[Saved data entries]
/-- What a tick adds to the accumulator it leaves there, except one FIN per sample kept. -/
theorem resampleStep_balance (acc fin fout : Nat) :
    (resampleStep acc fin fout).1 + fin * (resampleStep acc fin fout).2.toNat = acc + fout := by
  rcases Nat.lt_or_ge (acc + fout) fin with h | h
  · simp [resampleStep_of_lt h]
  · simp [resampleStep_of_le h, Nat.sub_add_cancel h]

theorem resampleStep_fst_lt (hacc : acc < fin) (hle : fout ≤ fin) : (resampleStep acc fin fout).1 < fin := by
  rcases Nat.lt_or_ge (acc + fout) fin with h | h
  · rwa [resampleStep_of_lt h]
  · rw [resampleStep_of_le h]
    exact Nat.sub_lt_left_of_lt_add h (by omega)

/-- A tick from the remainder of `n` leaves the remainder of `n + fout`, and keeps its sample exactly when the quotient
rises. -/
theorem resampleStep_mod (hpos : 0 < fin) (hle : fout ≤ fin) (n : Nat) :
    resampleStep (n % fin) fin fout = ((n + fout) % fin, decide (n / fin < (n + fout) / fin)) := by
  have hlt := resampleStep_fst_lt (Nat.mod_lt n hpos) hle
  have hbal := resampleStep_balance (n % fin) fin fout
  have hsplit := Nat.mod_add_div n fin
  obtain ⟨hdiv, hmod⟩ : (n + fout) / fin = n / fin + (resampleStep (n % fin) fin fout).2.toNat ∧
      (n + fout) % fin = (resampleStep (n % fin) fin fout).1 := by
    refine (Nat.div_mod_unique hpos).2 ⟨?_, hlt⟩
    rw [Nat.mul_add]
    omega
  rw [hdiv, hmod]
  cases h : (resampleStep (n % fin) fin fout).2 <;> simp [Prod.ext_iff, h]

/-! ## A stream (R136) -/

theorem resampleFrom_fst_cons (fin fout : Nat) (x : BitVec 16) (xs : List (BitVec 16)) (acc : Nat) :
    (resampleFrom fin fout (x :: xs) acc).1 =
      (if (resampleStep acc fin fout).2 then [x] else []) ++
        (resampleFrom fin fout xs (resampleStep acc fin fout).1).1 := by
  simp only [resampleFrom]
  split <;> rfl

theorem resampleFrom_snd_cons (fin fout : Nat) (x : BitVec 16) (xs : List (BitVec 16)) (acc : Nat) :
    (resampleFrom fin fout (x :: xs) acc).2 = (resampleFrom fin fout xs (resampleStep acc fin fout).1).2 := rfl

/-- The balance of one tick, summed over the stream: no rounding is lost, so the count cannot drift. -/
theorem resampleFrom_balance (fin fout : Nat) (xs : List (BitVec 16)) (acc : Nat) :
    (resampleFrom fin fout xs acc).2 + fin * (resampleFrom fin fout xs acc).1.length = acc + xs.length * fout := by
  induction xs generalizing acc with
  | nil => simp [resampleFrom]
  | cons x xs ih =>
    have hstep := resampleStep_balance acc fin fout
    have hrest := ih (resampleStep acc fin fout).1
    have hkept : (if (resampleStep acc fin fout).2 then [x] else []).length = (resampleStep acc fin fout).2.toNat := by
      cases (resampleStep acc fin fout).2 <;> rfl
    rw [resampleFrom_fst_cons, resampleFrom_snd_cons, List.length_append, hkept, Nat.mul_add, List.length_cons,
      Nat.add_one_mul]
    omega

theorem resampleFrom_snd_lt (hacc : acc < fin) (hle : fout ≤ fin) (xs : List (BitVec 16)) :
    (resampleFrom fin fout xs acc).2 < fin := by
  induction xs generalizing acc with
  | nil => exact hacc
  | cons x xs ih =>
    rw [resampleFrom_snd_cons]
    exact ih (resampleStep_fst_lt hacc hle)

/-- From the accumulator of tick `i`, the ticks that keep their samples are those at which `i * fout / fin` rises. -/
theorem resampleFrom_fst (hpos : 0 < fin) (hle : fout ≤ fin) (xs : List (BitVec 16)) (i : Nat) :
    (resampleFrom fin fout xs (i * fout % fin)).1 =
      ((xs.zipIdx i).filter fun p => decide (p.2 * fout / fin < (p.2 + 1) * fout / fin)).map Prod.fst := by
  induction xs generalizing i with
  | nil => rfl
  | cons x xs ih =>
    rw [resampleFrom_fst_cons, resampleStep_mod hpos hle, ← Nat.add_one_mul, ih, List.zipIdx_cons, List.filter_cons]
    split <;> rfl

/-- Settles O43: the stream's balance is a division of `N * fout` by `fin`, which has one quotient and one remainder. -/
theorem resampleCountIsExact : Obligations.ResampleCountIsExact := by
  intro xs fin fout hfout hle
  have hpos : 0 < fin := by omega
  have hbal := resampleFrom_balance fin fout xs 0
  rw [Nat.zero_add] at hbal
  obtain ⟨hdiv, hmod⟩ := (Nat.div_mod_unique hpos).2 ⟨hbal, resampleFrom_snd_lt hpos hle xs⟩
  have hkept := resampleFrom_fst hpos hle xs 0
  rw [Nat.zero_mul, Nat.zero_mod] at hkept
  exact ⟨hdiv.symm, hmod.symm, hkept⟩

end Sys2Proof.Machine

/-! SUPPORT. The three resampler commands on an unlatched block (R132, R134, R135), and what an RSMP response gives the
host (R78, R89). -/

namespace Sys2Proof.Machine

variable {P : Parameters} {i : Instr} {s u : State} {d : Word32}

/-! ## The commands -/

theorem exec_of_ok (hf : s.fault = none) (h : ruleOf Parameters.block i s = .ok (u, d)) :
    exec i s = .next (u.replied d) := by
  rw [exec_eq_execWith, execWith_of_ok hf h]

theorem exec_rrst (hf : s.fault = none) : exec .rrst s = .next ((s.setAcc 0).replied 0#32) := exec_of_ok hf rfl

theorem exec_dmix (hf : s.fault = none) (a b : BitVec 16) :
    exec (.dmix a b) s = .next (s.replied (0#16 ++ tc 16 (downmix (sext a) (sext b)))) := by
  rw [exec_of_ok (i := .dmix a b) hf rfl, BitVec.setWidth_eq_append (by decide)]
  rfl

/-- Both frequencies are configured and the output's is at most the input's, so RSMP ticks (R135). -/
structure State.RateConfigured (s : State) : Prop where
  fin : s.fin ≠ 0#24
  fout : s.fout ≠ 0#24
  le : s.fout.toNat ≤ s.fin.toNat

theorem ruleRsmp_of_configured (hc : s.RateConfigured) (x : BitVec 16) :
    ruleRsmp x s =
      .ok (s.setAcc (resampleStep s.acc.toNat s.fin.toNat s.fout.toNat).1,
        rsmpData (resampleStep s.acc.toNat s.fin.toNat s.fout.toNat).2 x) :=
  if_neg (by simp [hc.fin, hc.fout, hc.le])

theorem ruleRsmp_of_unconfigured (hc : ¬ s.RateConfigured) (x : BitVec 16) : ruleRsmp x s = .error .param := by
  refine if_pos (by_contra fun h => hc ?_)
  obtain ⟨hfin, hfout, hle⟩ := by simpa only [not_or] using h
  exact ⟨hfin, hfout, Nat.not_lt.1 hle⟩

theorem exec_rsmp (hf : s.fault = none) (hc : s.RateConfigured) (x : BitVec 16) :
    exec (.rsmp x) s =
      .next ((s.setAcc (resampleStep s.acc.toNat s.fin.toNat s.fout.toNat).1).replied
        (rsmpData (resampleStep s.acc.toNat s.fin.toNat s.fout.toNat).2 x)) :=
  exec_of_ok hf (ruleRsmp_of_configured hc x)

theorem exec_rsmp_of_unconfigured (hf : s.fault = none) (hc : ¬ s.RateConfigured) (x : BitVec 16) :
    exec (.rsmp x) s = .next (s.raised .param 2#4 0x22#8 (0#16 ++ x)) := by
  have hrule : ruleOf Parameters.block (.rsmp x) s = .error .param := ruleRsmp_of_unconfigured hc x
  rw [exec_of_clear _ hf, hrule, State.finish, State.fail_of_clear hf, op_encode, arg_encode]
  rfl

/-- An accumulator below FIN, which has 24 bits, is held exactly by ACC (R137). -/
theorem State.setAcc_acc_toNat {n : Nat} (h : n < s.fin.toNat) : (s.setAcc n).acc.toNat = n := by
  rw [State.setAcc_acc, BitVec.toNat_ofNat]
  omega

@[simp] theorem State.replied_acc (s : State) (d : Word32) : (s.replied d).acc = s.acc := rfl

/-! ## The down-mix (R131) -/

theorem downmix_eq (a b : Int) : downmix a b = if 0 ≤ a + b then (a + b) / 2 else -((-(a + b)) / 2) := by
  unfold downmix tdiv
  split
  · exact Int.tdiv_eq_ediv_of_nonneg ‹_›
  · rw [← Int.tdiv_eq_ediv_of_nonneg (by omega), Int.neg_tdiv, neg_neg]

/-- Half the sum of two samples is a sample. -/
theorem toInt_tc16_downmix (a b : BitVec 16) :
    (tc 16 (downmix (sext a) (sext b))).toInt = downmix (sext a) (sext b) := by
  have := BitVec.two_mul_toInt_lt (x := a)
  have := BitVec.le_two_mul_toInt (x := a)
  have := BitVec.two_mul_toInt_lt (x := b)
  have := BitVec.le_two_mul_toInt (x := b)
  refine BitVec.toInt_ofInt_eq_self (by decide) ?_ ?_
  all_goals
    rw [downmix_eq, sext, sext]
    split <;> omega

/-! ## The statements about single commands -/

/-- Settles O40. -/
theorem rrstClearsTheAccumulator : Obligations.RrstClearsTheAccumulator := by
  refine ⟨decode_of_reserved_all (o := .rrst) rfl fun _ => rfl, fun s hf => ?_⟩
  rw [exec_rrst hf]
  rfl

/-- Settles O41. -/
theorem dmixAveragesTowardZero : Obligations.DmixAveragesTowardZero := by
  refine ⟨decode_of_reserved_none (o := .dmix) rfl fun _ => rfl, fun s a b hf => ⟨_, exec_dmix hf a b, ?_⟩,
    fun a b => ?_, fun s hf => ?_⟩
  · rw [toInt_tc16_downmix, downmix_eq, sext, sext]
  · rw [downmix, downmix, Int.add_comm]
  · simp only [exec_dmix hf]
    exact ⟨rfl, rfl, rfl, rfl, rfl, rfl, rfl⟩

/-- Settles O42, by the two outcomes of a tick. -/
theorem rsmpTicks : Obligations.RsmpTicks := by
  refine ⟨decode_of_reserved_high (o := .rsmp) (lo := 16) rfl (by decide) (by decide) fun _ => rfl,
    fun s x hf hbad => exec_rsmp_of_unconfigured hf (fun ⟨hfin, hfout, hle⟩ => ?_) x,
    fun s x hf hfin hfout hle hacc => ?_⟩
  · exact hbad.elim hfin fun h => h.elim hfout (Nat.not_lt.2 hle)
  · have hexec := exec_rsmp hf ⟨hfin, hfout, hle⟩ x
    have hlt := resampleStep_fst_lt hacc hle
    have hheld := s.setAcc_acc_toNat hlt
    refine ⟨fun hsum => ⟨_, hexec.trans ?_, ?_, hheld.trans_lt hlt⟩,
      fun hsum => ⟨_, hexec.trans ?_, ?_, hheld.trans_lt hlt⟩⟩
    · rw [resampleStep_of_le hsum]
      rfl
    · rw [hheld, resampleStep_of_le hsum]
      exact Nat.sub_add_cancel hsum
    · rw [resampleStep_of_lt hsum]
      rfl
    · rw [hheld, resampleStep_of_lt hsum]

/-! ## RESAMPLE (R89, R136) -/

theorem collectSamples_append (rs qs : List Response) :
    collectSamples (rs ++ qs) = collectSamples rs ++ collectSamples qs := List.filterMap_append

/-- An RSMP response gives the host the sample it emits, if it emits one (R78). -/
theorem collectSamples_rsmpData (emit : Bool) (x : BitVec 16) :
    collectSamples [⟨0#4, rsmpData emit x⟩] = if emit then [x] else [] := by
  cases emit with
  | false => simp [collectSamples, rsmpData]
  | true =>
    have hemit : (0#15 ++ 1#1 ++ x).getLsbD 16 = true := by rw [BitVec.getLsbD_append]; rfl
    have hdata : (0#15 ++ 1#1 ++ x).extractLsb' 0 16 = x := BitVec.extractLsb'_append_eq_right
    simp only [collectSamples, rsmpData, if_true, List.filterMap_cons, List.filterMap_nil, hemit, hdata]

/-- From any accumulator below FIN, RSMP on each sample gives out the samples the resampler keeps from there and leaves
its final accumulator in ACC. -/
theorem runsTo_rsmp (xs : List (BitVec 16)) (hf : s.fault = none) (hc : s.RateConfigured)
    (hacc : s.acc.toNat < s.fin.toNat) :
    ∃ t rs, RunsTo P (xs.map .rsmp) s t rs ∧
      collectSamples rs = (resampleFrom s.fin.toNat s.fout.toNat xs s.acc.toNat).1 ∧
      t.acc.toNat = (resampleFrom s.fin.toNat s.fout.toNat xs s.acc.toNat).2 := by
  induction xs generalizing s with
  | nil => exact ⟨s, [], .nil hf, rfl, rfl⟩
  | cons x xs ih =>
    have hone := RunsTo.one (P := P) (i := .rsmp x) hf (ruleRsmp_of_configured hc x) hf
    have hlt := resampleStep_fst_lt hacc hc.le
    have hheld := s.setAcc_acc_toNat hlt
    obtain ⟨t, rs, hrest, hsamples, hlast⟩ := ih hone.clear ⟨hc.fin, hc.fout, hc.le⟩ (hheld.trans_lt hlt)
    rw [State.replied_acc, hheld] at hsamples hlast
    refine ⟨t, _, hone.cons hrest, ?_, hlast⟩
    rw [collectSamples_append, collectSamples_rsmpData, hsamples, resampleFrom_fst_cons]
    rfl

/-- Settles O59: after RRST the accumulator is as `resample_stream` starts (R134, R136). -/
theorem resampleComputesResampleStream : Obligations.ResampleComputesResampleStream := by
  intro s xs hf hfin hfout hle
  have hrrst := RunsTo.one (P := Parameters.block) (i := .rrst) hf rfl hf
  have hpos : 0 < s.fin.toNat := Nat.pos_of_ne_zero fun h => hfin (BitVec.eq_of_toNat_eq h)
  obtain ⟨t, rs, hrest, hsamples, hstate⟩ := runsTo_rsmp xs hrrst.clear ⟨hfin, hfout, hle⟩ hpos
  have hrun := hrrst.cons hrest
  exact ⟨t, _, exec_eq_execWith_block ▸ hrun.run, hrun.replies, hrun.status, hsamples, hstate⟩

end Sys2Proof.Machine

/-! SUPPORT. Decoding the words of the pixel unit. PBEGIN reserves two separate fields, so its word is decided by the
operand of the command it would make (R75, R90). -/

namespace Sys2Proof

variable {o : Opcode} {arg : Word32}

/-- An operand sets no reserved bit exactly when it is the operand of the command made of its fields. -/
theorem and_reserved_eq_zero_iff : arg &&& o.reserved = 0#32 ↔ (o.operands arg).arg = arg := by
  refine ⟨arg_operands, fun h => ?_⟩
  have hres := arg_reserved (o.operands arg)
  rwa [Machine.Opcode.opcode_operands, h] at hres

# Task goal:
Only the lines above from the line containing "ticks (R135). -/" through the line containing "theorem downmix_eq (a" should be retyped, exactly and with both ends included.

# Solution to the exercise:
/-- Both frequencies are configured and the output's is at most the input's, so RSMP ticks (R135). -/
structure State.RateConfigured (s : State) : Prop where
  fin : s.fin ≠ 0#24
  fout : s.fout ≠ 0#24
  le : s.fout.toNat ≤ s.fin.toNat

theorem ruleRsmp_of_configured (hc : s.RateConfigured) (x : BitVec 16) :
    ruleRsmp x s =
      .ok (s.setAcc (resampleStep s.acc.toNat s.fin.toNat s.fout.toNat).1,
        rsmpData (resampleStep s.acc.toNat s.fin.toNat s.fout.toNat).2 x) :=
  if_neg (by simp [hc.fin, hc.fout, hc.le])

theorem ruleRsmp_of_unconfigured (hc : ¬ s.RateConfigured) (x : BitVec 16) : ruleRsmp x s = .error .param := by
  refine if_pos (by_contra fun h => hc ?_)
  obtain ⟨hfin, hfout, hle⟩ := by simpa only [not_or] using h
  exact ⟨hfin, hfout, Nat.not_lt.1 hle⟩

theorem exec_rsmp (hf : s.fault = none) (hc : s.RateConfigured) (x : BitVec 16) :
    exec (.rsmp x) s =
      .next ((s.setAcc (resampleStep s.acc.toNat s.fin.toNat s.fout.toNat).1).replied
        (rsmpData (resampleStep s.acc.toNat s.fin.toNat s.fout.toNat).2 x)) :=
  exec_of_ok hf (ruleRsmp_of_configured hc x)

theorem exec_rsmp_of_unconfigured (hf : s.fault = none) (hc : ¬ s.RateConfigured) (x : BitVec 16) :
    exec (.rsmp x) s = .next (s.raised .param 2#4 0x22#8 (0#16 ++ x)) := by
  have hrule : ruleOf Parameters.block (.rsmp x) s = .error .param := ruleRsmp_of_unconfigured hc x
  rw [exec_of_clear _ hf, hrule, State.finish, State.fail_of_clear hf, op_encode, arg_encode]
  rfl

/-- An accumulator below FIN, which has 24 bits, is held exactly by ACC (R137). -/
theorem State.setAcc_acc_toNat {n : Nat} (h : n < s.fin.toNat) : (s.setAcc n).acc.toNat = n := by
  rw [State.setAcc_acc, BitVec.toNat_ofNat]
  omega

@[simp] theorem State.replied_acc (s : State) (d : Word32) : (s.replied d).acc = s.acc := rfl

/-! ## The down-mix (R131) -/

theorem downmix_eq (a b : Int) : downmix a b = if 0 ≤ a + b then (a + b) / 2 else -((-(a + b)) / 2) := by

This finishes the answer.